Problem requirements: Copy out all lines in the data below containing the string "isVrPair".

Raw data below:

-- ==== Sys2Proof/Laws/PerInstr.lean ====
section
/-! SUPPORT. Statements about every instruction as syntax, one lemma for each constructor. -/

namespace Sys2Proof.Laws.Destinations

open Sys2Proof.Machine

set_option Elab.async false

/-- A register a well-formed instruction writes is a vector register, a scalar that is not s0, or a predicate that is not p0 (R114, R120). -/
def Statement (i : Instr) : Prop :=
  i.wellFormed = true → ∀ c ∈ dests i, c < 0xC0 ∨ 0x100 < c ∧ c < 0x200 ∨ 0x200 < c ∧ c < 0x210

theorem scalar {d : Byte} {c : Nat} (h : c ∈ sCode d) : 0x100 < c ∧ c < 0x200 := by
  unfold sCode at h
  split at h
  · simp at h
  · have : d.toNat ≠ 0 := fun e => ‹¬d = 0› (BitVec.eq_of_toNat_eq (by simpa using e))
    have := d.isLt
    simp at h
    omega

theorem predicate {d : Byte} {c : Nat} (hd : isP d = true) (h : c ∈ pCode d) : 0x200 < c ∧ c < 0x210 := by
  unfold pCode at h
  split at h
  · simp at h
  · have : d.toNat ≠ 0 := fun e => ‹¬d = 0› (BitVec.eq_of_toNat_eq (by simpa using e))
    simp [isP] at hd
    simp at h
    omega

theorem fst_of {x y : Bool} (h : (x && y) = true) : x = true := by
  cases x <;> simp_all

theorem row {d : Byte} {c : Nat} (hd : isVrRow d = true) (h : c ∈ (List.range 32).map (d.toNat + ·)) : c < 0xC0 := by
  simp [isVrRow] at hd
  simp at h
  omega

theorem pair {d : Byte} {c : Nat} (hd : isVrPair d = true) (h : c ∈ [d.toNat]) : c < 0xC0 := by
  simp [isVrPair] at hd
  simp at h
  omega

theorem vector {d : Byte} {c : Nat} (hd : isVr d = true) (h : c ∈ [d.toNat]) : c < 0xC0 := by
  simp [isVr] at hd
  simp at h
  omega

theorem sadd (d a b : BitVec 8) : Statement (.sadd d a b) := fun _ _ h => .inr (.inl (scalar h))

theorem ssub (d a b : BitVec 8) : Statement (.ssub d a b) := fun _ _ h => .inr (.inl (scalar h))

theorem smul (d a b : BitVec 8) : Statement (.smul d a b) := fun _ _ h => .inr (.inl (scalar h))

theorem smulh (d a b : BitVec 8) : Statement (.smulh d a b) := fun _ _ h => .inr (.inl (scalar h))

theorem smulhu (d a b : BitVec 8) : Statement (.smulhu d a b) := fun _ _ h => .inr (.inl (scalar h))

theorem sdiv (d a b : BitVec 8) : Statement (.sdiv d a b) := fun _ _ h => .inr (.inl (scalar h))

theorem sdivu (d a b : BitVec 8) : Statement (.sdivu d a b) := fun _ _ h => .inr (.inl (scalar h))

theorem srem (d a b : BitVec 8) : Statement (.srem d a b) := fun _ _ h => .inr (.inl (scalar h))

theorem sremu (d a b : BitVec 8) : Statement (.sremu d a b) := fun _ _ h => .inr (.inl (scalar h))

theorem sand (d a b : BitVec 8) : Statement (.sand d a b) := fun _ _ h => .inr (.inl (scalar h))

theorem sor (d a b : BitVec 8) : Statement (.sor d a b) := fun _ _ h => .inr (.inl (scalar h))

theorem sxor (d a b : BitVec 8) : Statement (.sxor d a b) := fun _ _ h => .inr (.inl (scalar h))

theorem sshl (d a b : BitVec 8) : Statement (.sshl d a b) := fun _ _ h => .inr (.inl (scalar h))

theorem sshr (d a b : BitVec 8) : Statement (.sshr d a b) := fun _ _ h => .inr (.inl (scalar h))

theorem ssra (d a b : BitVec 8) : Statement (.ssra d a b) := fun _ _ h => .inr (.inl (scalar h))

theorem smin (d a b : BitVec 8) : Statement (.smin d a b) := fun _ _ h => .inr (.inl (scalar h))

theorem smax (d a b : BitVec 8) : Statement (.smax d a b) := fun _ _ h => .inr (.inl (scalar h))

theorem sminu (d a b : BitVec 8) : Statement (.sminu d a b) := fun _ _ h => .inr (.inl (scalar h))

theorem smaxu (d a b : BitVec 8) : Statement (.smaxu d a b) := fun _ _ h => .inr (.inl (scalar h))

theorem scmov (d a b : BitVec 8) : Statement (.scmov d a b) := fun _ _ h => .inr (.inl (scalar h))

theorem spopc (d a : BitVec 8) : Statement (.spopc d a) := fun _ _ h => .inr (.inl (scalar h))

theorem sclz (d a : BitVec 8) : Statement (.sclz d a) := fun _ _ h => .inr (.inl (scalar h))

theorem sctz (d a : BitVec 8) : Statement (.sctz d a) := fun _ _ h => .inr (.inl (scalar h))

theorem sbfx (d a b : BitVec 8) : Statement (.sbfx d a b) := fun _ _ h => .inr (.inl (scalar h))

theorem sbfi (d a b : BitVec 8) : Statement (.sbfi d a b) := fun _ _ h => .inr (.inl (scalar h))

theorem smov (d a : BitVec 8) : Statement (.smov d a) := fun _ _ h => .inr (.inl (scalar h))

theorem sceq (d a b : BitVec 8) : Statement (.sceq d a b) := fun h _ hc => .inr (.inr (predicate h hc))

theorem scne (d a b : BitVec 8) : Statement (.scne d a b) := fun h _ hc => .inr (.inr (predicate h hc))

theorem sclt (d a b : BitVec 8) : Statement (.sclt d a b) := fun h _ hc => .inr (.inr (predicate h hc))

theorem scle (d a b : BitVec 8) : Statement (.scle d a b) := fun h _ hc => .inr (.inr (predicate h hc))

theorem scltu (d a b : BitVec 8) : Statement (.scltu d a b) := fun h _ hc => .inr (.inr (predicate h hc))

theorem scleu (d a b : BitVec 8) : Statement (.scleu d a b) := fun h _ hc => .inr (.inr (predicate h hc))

End of Raw data.

Exercise answer:
theorem pair {d : Byte} {c : Nat} (hd : isVrPair d = true) (h : c ∈ [d.toNat]) : c < 0xC0 := by
  simp [isVrPair] at hd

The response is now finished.